> **TASK BRIEF**: Once the line with "(s.pool i).enabled = false)" is found in the data, output it and each following line exactly, up to and including the line with "48 1, 7, by", and nothing before or after.

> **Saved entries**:

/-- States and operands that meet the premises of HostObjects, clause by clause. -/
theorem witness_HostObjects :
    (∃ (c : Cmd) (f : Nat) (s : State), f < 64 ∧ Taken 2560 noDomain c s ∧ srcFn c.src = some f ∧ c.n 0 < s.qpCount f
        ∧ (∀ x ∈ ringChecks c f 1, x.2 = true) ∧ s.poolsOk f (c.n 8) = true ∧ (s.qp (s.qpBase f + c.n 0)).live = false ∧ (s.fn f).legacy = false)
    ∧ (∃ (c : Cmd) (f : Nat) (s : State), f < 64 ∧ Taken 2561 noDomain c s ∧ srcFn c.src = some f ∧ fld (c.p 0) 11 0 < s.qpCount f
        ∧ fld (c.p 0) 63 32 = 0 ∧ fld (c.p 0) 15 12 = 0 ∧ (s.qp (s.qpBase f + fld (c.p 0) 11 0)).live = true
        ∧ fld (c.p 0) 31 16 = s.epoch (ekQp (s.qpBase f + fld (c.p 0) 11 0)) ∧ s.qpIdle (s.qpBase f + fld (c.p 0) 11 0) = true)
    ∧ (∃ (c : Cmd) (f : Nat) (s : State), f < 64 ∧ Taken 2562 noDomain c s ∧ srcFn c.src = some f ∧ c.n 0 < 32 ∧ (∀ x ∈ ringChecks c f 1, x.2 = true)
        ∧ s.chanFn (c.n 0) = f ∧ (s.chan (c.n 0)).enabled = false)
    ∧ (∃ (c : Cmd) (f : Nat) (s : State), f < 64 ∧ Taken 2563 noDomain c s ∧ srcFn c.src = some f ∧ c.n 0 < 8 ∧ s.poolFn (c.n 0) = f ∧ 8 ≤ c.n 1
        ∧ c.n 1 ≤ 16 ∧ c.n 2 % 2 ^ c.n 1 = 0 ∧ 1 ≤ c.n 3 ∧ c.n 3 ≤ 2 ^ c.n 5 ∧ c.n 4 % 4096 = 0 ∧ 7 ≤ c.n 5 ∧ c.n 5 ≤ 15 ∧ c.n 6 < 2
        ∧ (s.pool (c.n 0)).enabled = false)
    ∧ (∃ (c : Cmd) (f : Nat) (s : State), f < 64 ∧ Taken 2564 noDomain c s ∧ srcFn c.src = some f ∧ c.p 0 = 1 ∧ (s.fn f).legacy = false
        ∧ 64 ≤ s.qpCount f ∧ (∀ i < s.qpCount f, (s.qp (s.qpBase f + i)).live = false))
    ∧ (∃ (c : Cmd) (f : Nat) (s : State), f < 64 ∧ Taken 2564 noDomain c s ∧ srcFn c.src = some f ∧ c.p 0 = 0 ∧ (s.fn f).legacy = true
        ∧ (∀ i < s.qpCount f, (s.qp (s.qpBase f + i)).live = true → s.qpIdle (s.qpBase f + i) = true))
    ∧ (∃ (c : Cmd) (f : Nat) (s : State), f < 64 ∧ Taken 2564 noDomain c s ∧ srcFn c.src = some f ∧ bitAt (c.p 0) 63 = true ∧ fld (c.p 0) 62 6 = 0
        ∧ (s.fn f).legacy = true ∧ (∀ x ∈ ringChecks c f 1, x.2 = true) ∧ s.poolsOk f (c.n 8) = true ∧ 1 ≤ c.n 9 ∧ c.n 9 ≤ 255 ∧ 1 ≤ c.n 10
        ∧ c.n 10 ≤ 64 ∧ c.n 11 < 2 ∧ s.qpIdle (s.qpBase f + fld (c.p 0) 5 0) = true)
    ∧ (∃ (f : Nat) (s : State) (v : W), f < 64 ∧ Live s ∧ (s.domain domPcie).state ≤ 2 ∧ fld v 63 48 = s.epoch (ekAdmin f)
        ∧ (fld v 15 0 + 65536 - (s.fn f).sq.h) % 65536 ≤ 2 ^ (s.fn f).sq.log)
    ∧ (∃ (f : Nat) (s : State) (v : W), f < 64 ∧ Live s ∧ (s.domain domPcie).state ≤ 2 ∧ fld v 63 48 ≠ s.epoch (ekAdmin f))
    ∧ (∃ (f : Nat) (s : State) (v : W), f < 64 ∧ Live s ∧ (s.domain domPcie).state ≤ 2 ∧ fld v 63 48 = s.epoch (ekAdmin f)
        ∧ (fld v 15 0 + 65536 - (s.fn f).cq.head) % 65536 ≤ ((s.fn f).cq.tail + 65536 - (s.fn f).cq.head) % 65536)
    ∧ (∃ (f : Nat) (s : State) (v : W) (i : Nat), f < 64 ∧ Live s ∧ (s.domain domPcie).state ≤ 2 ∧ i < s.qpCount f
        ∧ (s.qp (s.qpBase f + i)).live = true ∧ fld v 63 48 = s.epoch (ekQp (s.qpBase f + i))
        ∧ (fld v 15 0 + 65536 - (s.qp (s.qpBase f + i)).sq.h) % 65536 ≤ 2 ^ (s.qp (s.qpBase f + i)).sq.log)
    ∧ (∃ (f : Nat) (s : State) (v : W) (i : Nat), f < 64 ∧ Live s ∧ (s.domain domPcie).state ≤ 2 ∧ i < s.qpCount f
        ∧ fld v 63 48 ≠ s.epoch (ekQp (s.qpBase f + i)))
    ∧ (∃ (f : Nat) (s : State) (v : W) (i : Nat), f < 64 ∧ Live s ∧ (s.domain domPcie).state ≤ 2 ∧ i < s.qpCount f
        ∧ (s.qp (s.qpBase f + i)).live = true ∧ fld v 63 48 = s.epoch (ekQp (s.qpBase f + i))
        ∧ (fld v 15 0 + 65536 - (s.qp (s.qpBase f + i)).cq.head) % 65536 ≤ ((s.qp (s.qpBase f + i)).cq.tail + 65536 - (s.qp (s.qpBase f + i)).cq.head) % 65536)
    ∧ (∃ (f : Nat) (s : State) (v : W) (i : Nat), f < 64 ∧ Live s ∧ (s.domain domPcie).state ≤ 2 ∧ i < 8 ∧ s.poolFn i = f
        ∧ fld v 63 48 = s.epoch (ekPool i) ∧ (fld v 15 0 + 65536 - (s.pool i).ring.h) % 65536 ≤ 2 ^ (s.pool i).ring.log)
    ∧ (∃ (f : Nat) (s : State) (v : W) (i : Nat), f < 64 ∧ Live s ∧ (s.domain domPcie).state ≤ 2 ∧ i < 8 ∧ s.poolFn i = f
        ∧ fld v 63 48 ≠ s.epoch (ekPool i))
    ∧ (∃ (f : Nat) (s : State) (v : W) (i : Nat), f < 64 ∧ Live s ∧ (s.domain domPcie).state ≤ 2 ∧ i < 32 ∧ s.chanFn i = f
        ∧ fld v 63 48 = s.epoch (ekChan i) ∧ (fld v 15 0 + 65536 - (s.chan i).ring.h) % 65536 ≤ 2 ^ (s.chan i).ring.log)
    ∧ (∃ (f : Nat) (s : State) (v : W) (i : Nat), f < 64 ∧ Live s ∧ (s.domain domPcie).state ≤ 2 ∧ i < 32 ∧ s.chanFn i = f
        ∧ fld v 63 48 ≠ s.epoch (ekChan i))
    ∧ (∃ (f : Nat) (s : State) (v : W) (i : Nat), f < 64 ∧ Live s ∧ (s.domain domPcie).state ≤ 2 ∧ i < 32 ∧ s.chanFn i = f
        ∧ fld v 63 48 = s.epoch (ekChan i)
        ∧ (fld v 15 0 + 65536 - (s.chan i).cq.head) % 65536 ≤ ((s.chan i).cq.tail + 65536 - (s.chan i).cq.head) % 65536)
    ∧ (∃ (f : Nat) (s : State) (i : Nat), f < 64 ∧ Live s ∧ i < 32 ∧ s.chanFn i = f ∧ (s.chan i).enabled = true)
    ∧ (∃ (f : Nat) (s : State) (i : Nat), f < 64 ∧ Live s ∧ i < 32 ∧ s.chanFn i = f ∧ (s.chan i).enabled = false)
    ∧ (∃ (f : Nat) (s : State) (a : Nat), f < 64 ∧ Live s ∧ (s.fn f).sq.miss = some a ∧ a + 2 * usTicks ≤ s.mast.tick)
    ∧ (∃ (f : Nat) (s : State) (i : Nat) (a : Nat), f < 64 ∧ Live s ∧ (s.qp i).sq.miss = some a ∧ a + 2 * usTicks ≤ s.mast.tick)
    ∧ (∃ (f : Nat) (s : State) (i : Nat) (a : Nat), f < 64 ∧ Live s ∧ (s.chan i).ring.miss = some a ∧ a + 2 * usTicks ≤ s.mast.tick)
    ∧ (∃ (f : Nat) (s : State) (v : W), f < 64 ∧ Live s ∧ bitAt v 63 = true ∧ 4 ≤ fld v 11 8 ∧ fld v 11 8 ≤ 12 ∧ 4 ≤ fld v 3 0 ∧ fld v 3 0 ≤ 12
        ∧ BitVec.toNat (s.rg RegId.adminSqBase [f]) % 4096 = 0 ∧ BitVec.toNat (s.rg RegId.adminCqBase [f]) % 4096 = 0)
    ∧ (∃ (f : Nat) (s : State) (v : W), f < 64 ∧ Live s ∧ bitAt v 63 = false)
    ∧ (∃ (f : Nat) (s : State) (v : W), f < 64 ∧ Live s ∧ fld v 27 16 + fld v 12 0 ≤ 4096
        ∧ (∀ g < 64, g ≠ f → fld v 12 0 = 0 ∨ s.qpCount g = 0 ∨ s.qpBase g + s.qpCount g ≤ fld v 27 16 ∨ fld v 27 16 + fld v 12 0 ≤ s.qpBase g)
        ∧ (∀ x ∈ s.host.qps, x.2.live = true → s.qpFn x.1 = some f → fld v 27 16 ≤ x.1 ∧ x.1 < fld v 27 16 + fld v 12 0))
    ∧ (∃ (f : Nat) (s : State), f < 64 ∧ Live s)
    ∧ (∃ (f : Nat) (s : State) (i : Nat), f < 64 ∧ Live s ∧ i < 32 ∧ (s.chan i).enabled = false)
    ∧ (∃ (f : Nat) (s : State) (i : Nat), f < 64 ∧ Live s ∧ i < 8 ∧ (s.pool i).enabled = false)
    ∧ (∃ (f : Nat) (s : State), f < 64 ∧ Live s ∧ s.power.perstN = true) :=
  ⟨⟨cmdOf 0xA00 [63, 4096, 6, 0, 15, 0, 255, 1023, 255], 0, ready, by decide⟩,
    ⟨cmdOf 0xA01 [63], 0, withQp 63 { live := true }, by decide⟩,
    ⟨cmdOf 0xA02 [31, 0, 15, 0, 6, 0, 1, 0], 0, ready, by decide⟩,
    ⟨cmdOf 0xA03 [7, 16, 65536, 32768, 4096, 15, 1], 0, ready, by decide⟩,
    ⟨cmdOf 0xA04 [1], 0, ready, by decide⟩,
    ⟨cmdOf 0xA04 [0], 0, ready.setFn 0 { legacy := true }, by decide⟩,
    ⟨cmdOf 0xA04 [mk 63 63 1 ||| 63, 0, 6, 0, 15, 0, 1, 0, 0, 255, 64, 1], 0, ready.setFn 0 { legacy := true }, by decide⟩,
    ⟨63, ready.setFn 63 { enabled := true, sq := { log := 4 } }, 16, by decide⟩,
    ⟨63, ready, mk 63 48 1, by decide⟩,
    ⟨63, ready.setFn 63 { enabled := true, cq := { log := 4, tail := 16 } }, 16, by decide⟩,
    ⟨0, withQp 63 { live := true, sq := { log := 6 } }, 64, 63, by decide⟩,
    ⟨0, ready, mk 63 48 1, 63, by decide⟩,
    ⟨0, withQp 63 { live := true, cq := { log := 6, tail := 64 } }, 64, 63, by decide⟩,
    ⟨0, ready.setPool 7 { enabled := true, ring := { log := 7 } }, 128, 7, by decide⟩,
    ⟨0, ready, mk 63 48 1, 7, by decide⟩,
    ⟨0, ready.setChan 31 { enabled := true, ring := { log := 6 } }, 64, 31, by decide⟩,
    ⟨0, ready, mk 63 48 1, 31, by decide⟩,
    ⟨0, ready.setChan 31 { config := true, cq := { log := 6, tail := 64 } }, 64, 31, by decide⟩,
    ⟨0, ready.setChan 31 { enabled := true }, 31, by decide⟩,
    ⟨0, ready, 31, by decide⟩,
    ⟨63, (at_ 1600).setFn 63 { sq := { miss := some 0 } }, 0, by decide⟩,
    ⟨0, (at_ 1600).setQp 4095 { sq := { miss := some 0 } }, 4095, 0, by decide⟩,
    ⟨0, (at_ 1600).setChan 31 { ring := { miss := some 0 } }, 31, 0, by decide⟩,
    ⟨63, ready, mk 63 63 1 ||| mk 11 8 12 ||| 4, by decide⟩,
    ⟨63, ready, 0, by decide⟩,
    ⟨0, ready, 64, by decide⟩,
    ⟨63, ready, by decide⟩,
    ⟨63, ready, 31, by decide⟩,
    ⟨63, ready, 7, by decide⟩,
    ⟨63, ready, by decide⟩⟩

> **EXERCISE OUTPUT**:
    ∧ (∃ (f : Nat) (s : State) (i : Nat), f < 64 ∧ Live s ∧ i < 8 ∧ (s.pool i).enabled = false)
    ∧ (∃ (f : Nat) (s : State), f < 64 ∧ Live s ∧ s.power.perstN = true) :=
  ⟨⟨cmdOf 0xA00 [63, 4096, 6, 0, 15, 0, 255, 1023, 255], 0, ready, by decide⟩,
    ⟨cmdOf 0xA01 [63], 0, withQp 63 { live := true }, by decide⟩,
    ⟨cmdOf 0xA02 [31, 0, 15, 0, 6, 0, 1, 0], 0, ready, by decide⟩,
    ⟨cmdOf 0xA03 [7, 16, 65536, 32768, 4096, 15, 1], 0, ready, by decide⟩,
    ⟨cmdOf 0xA04 [1], 0, ready, by decide⟩,
    ⟨cmdOf 0xA04 [0], 0, ready.setFn 0 { legacy := true }, by decide⟩,
    ⟨cmdOf 0xA04 [mk 63 63 1 ||| 63, 0, 6, 0, 15, 0, 1, 0, 0, 255, 64, 1], 0, ready.setFn 0 { legacy := true }, by decide⟩,
    ⟨63, ready.setFn 63 { enabled := true, sq := { log := 4 } }, 16, by decide⟩,
    ⟨63, ready, mk 63 48 1, by decide⟩,
    ⟨63, ready.setFn 63 { enabled := true, cq := { log := 4, tail := 16 } }, 16, by decide⟩,
    ⟨0, withQp 63 { live := true, sq := { log := 6 } }, 64, 63, by decide⟩,
    ⟨0, ready, mk 63 48 1, 63, by decide⟩,
    ⟨0, withQp 63 { live := true, cq := { log := 6, tail := 64 } }, 64, 63, by decide⟩,
    ⟨0, ready.setPool 7 { enabled := true, ring := { log := 7 } }, 128, 7, by decide⟩,
    ⟨0, ready, mk 63 48 1, 7, by decide⟩,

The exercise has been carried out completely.